→ **Work to complete**: Each line below that carries the string "List" must appear in the answer.

☆ ☆ ☆ ☆ ☆ ☆ ☆

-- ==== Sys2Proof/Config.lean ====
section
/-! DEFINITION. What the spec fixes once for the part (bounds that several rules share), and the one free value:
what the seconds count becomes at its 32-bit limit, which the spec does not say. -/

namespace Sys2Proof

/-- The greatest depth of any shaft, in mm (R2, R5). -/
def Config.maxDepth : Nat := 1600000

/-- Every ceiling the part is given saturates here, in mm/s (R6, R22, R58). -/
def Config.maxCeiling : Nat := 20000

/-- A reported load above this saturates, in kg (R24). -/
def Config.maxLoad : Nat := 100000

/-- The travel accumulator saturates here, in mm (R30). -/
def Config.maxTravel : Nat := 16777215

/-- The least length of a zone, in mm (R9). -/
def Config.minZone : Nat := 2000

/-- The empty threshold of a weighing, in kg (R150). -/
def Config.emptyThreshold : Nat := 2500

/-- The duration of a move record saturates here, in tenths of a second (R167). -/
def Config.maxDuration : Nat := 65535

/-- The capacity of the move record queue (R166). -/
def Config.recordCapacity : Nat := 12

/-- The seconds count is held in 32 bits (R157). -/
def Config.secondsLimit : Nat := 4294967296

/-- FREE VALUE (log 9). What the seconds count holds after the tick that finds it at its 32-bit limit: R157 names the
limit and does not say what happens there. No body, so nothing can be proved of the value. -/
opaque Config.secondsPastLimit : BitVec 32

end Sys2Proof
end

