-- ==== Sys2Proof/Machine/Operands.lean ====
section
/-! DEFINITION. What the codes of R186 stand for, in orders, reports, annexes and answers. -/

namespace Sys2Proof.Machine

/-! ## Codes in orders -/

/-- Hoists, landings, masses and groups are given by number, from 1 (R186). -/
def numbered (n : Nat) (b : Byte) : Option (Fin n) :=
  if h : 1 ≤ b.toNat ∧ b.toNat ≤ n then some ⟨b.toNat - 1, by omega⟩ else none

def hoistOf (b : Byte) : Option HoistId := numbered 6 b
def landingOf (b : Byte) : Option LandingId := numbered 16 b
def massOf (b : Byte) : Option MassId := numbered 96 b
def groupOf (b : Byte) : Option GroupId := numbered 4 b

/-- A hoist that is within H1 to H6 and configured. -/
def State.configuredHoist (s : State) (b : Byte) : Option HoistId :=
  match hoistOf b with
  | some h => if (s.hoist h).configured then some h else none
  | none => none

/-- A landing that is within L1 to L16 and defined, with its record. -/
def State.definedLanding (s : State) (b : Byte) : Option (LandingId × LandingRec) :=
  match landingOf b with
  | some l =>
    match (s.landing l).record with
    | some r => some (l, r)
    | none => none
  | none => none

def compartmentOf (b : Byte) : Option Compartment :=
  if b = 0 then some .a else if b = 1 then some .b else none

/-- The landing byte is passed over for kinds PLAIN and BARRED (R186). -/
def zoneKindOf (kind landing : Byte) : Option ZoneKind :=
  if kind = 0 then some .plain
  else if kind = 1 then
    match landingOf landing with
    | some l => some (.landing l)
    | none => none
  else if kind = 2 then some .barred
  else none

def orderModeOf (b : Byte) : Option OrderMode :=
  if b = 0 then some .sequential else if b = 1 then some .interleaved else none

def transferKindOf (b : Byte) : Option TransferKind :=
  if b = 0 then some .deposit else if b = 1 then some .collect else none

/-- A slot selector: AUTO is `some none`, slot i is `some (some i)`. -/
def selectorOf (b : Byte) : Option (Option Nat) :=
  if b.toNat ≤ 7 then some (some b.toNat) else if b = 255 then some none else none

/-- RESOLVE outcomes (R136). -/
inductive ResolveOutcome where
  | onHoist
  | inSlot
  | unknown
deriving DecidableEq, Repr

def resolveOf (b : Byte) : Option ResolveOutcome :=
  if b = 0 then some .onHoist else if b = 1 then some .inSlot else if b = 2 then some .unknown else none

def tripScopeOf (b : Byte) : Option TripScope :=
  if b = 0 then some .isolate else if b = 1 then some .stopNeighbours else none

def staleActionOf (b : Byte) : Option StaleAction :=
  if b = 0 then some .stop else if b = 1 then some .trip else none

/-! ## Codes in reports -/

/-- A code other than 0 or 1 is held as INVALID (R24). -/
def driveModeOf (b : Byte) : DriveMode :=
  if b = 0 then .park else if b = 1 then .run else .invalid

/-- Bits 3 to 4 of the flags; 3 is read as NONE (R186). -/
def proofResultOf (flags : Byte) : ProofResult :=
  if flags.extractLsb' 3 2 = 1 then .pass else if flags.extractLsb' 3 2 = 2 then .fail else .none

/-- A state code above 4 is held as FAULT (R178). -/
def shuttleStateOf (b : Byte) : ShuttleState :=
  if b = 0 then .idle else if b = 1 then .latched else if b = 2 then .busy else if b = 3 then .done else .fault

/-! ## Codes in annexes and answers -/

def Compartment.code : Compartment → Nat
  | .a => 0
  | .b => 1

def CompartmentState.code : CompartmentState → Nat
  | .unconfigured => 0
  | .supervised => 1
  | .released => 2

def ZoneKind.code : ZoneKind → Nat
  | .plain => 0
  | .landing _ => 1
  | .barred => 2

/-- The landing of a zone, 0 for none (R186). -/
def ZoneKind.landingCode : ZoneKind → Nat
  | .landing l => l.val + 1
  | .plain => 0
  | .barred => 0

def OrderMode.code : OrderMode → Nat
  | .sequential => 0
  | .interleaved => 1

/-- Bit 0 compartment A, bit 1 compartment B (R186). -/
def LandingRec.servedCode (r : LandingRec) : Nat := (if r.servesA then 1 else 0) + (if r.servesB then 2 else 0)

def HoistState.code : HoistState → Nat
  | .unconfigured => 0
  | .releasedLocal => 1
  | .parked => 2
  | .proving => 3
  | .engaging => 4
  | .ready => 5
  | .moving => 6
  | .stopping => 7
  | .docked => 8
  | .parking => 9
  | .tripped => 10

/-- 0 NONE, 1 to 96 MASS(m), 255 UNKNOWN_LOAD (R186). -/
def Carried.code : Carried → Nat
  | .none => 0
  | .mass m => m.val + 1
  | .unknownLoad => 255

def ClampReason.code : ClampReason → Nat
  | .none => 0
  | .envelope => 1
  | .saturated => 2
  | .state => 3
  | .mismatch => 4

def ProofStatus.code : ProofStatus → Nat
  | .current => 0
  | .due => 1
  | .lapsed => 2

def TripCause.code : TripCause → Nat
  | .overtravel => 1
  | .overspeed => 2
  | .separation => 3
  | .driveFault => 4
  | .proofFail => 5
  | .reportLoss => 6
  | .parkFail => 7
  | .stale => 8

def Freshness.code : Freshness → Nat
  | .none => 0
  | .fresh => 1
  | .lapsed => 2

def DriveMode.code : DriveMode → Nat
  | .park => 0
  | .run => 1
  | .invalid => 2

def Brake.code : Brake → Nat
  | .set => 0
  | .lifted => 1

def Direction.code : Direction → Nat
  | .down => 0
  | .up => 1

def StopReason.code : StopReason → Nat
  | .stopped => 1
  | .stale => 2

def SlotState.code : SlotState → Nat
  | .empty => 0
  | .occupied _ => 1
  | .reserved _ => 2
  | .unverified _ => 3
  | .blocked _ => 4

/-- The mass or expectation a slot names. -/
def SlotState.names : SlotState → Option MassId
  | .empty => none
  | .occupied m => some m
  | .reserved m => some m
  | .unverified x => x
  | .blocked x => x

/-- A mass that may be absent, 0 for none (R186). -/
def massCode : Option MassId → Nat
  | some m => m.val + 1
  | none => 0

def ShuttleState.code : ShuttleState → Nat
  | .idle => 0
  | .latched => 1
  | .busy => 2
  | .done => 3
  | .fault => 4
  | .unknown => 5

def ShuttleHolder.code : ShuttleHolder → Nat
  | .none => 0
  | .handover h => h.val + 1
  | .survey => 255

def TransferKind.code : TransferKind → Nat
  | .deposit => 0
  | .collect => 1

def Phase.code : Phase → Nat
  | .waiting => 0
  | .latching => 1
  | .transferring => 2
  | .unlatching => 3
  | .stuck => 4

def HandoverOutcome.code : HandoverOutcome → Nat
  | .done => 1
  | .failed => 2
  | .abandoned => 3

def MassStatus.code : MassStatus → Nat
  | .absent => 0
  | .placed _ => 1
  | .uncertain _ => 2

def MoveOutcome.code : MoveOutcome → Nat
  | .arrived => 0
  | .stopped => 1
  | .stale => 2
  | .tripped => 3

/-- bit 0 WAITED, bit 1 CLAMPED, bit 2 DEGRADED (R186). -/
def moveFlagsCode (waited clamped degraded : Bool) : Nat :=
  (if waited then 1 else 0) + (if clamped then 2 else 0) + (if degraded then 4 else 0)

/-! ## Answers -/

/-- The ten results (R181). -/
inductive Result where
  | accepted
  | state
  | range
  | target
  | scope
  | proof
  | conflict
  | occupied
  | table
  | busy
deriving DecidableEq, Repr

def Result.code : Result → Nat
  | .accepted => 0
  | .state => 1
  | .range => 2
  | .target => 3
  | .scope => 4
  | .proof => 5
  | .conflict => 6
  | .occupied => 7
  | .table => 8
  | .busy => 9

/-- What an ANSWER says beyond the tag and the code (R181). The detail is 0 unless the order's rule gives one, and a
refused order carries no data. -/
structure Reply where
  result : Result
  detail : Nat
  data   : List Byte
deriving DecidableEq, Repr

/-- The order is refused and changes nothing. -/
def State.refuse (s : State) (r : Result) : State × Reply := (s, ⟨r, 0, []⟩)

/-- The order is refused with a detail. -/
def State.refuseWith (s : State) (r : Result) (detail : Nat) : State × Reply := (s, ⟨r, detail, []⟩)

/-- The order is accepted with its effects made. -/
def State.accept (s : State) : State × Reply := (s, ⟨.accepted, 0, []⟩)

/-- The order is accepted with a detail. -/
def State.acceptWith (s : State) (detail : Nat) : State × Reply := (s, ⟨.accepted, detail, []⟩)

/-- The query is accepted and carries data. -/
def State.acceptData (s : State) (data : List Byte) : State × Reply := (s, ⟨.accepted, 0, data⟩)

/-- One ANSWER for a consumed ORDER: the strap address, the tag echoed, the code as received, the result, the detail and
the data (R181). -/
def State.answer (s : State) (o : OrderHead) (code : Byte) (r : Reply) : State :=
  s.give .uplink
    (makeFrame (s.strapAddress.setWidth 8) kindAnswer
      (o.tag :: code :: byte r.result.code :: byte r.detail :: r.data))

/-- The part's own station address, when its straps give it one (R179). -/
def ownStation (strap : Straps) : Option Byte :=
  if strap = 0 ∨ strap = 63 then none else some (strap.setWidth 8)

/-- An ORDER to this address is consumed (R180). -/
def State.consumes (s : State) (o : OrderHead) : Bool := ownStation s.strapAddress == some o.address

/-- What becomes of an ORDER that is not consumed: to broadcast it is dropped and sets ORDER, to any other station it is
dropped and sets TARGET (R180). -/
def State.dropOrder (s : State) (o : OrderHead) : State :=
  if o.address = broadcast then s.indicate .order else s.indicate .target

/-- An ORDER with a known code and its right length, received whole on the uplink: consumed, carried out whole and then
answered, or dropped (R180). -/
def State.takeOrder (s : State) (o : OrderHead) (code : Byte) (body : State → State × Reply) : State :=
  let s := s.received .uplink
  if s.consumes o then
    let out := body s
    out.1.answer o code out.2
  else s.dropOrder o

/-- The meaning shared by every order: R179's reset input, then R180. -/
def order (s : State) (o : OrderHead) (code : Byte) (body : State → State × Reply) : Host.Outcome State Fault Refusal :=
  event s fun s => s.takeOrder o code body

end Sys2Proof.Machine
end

☆ ☆ ☆ ☆ ☆ ☆ ☆

→ **Response to the exercise**:
  data   : List Byte
def State.acceptData (s : State) (data : List Byte) : State × Reply := (s, ⟨.accepted, 0, data⟩)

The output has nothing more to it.